4. ‘Ridiculousness’ makes an insane amount of money for Devo
Ridiculousness, the clip show that basically took over MTV and MuchMusic, uses a Devo song as its theme. The track is Uncontrollable Urge from the band’s 1978 album, Are We Not Men? We Are Devo! It was never released as a single, but it was a live favourite to the end.
The composer was Mark Mothersbaugh. He reportedly made a million dollars a year by licensing the song to Ridiculousness. I did talk to him about that, but he was a little evasive on whether this was 100 per cent true. Whatever the case, Ridiculousness was cancelled in November 2025, so unless it lives on in reruns, Mothersbaugh won’t be making anything from it now. (Fun fact: In 2020, Ridiculousness played on MTV for 36 hours straight. One week, it accounted for 113 of the 168 hours in MTV’s broadcast week.
5. A degree in heavy metal? Sure!
Summa College in Eindhoven, the Netherlands, offers degrees in heavy metal. You can study singing (including the death metal voice) and any number of instruments. Upon graduation, students are offered placement opportunities. I’d like to know what those are.
6. A radio station programmed by ducks
Run by six English ducks — yes, birds — living in a garden, Duck Radio operates with a sensor that encourages the birds to peck at it. Every time they do, the station switches to another online station broadcasting from somewhere in the world. Listeners never know what they’re going to get or for how long they’re going to get it.
7. Amazon’s amazing internet
Amazon’s biggest moneymaker is AWS, which provides cloud storage solutions for big, big companies. To keep up with the demand, Amazon has plans to lay a new undersea cable in the Atlantic capable of streaming 12.5 million high-def movies at the same time. I did the math, and that’s equivalent (I think) to 585,937,500 CDs a second.
8. Was ‘Sesame Street’ always this subversive?
If you’re a certain age, you’ll remember this counting song from Sesame Street. Officially called Jazzy Numbers, it was sung by Grace Slick of The Jefferson Airplane, the creator of drug songs such as White Rabbit.
9. Is This the true origin of the pumpkin spice latte?
Pumpkin spice latte starts showing up everywhere in late August. It’s a flavour that dates back more than a century and is used in all manner of baking recipes, but not, as far as anyone can tell, in any coffee beverages. Starbucks, which introduced the pumpkin spice latte in 2003, is the biggest supplier in the known universe. However, if we wind things back to 1995, there’s a documented bit of audience banter from Tori Amos during a show in Seattle. I quote: “You all have your own Starbucks things. I have one that tastes like pumpkin pie. It’s my own invention. It’s my contribution to Halloween.” Again, this is eight years before Starbucks introduced it, so…

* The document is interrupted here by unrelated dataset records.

-- ==== Sys2Proof/Word.lean ====
section
/-!
DEFINITION. The plainest data of the block: a byte, a control-state code, a line level.
Every value of the block is unsigned (00_scope R11); nothing here adds or compares.
-/

namespace Sys2Proof

/-- One byte of the frame (10_state R38). -/
abbrev Byte := BitVec 8

/-- The 4-bit control-state code held in `st` (10_state R31, 30_encoding R101). -/
abbrev StCode := BitVec 4

/-- A line level (00_scope R13). -/
inductive Level where
  | low
  | high
  deriving DecidableEq, Repr, Inhabited

end Sys2Proof
end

By the way, Kenny G claims to have invented the frappuccino. And Ariana Grande allegedly has something to do with the cloud macchiato.
10. The karaoke machine that was a danger to Canadian police and the EMS
A unit called the Soundstage Party Cube came with a wireless microphone component. About 905 of them were sold in Canada between March 2023 and June 2025. Earlier this year, there was a recall. It turned out that the frequency used by its wireless mic interferes with the radio transmissions used by police and EMS in Canada. Health Canada flagged the machine because of the potential injury hazard to people requiring emergency services, as someone’s rendition of My Way using a Soundstage Party Cube creates an interference, for instance.
For more facts like this, check out The Ongoing History of New Music Podcast, 60 mind-blowing facts about music in 60 minutes (2025) edition.
See you next year.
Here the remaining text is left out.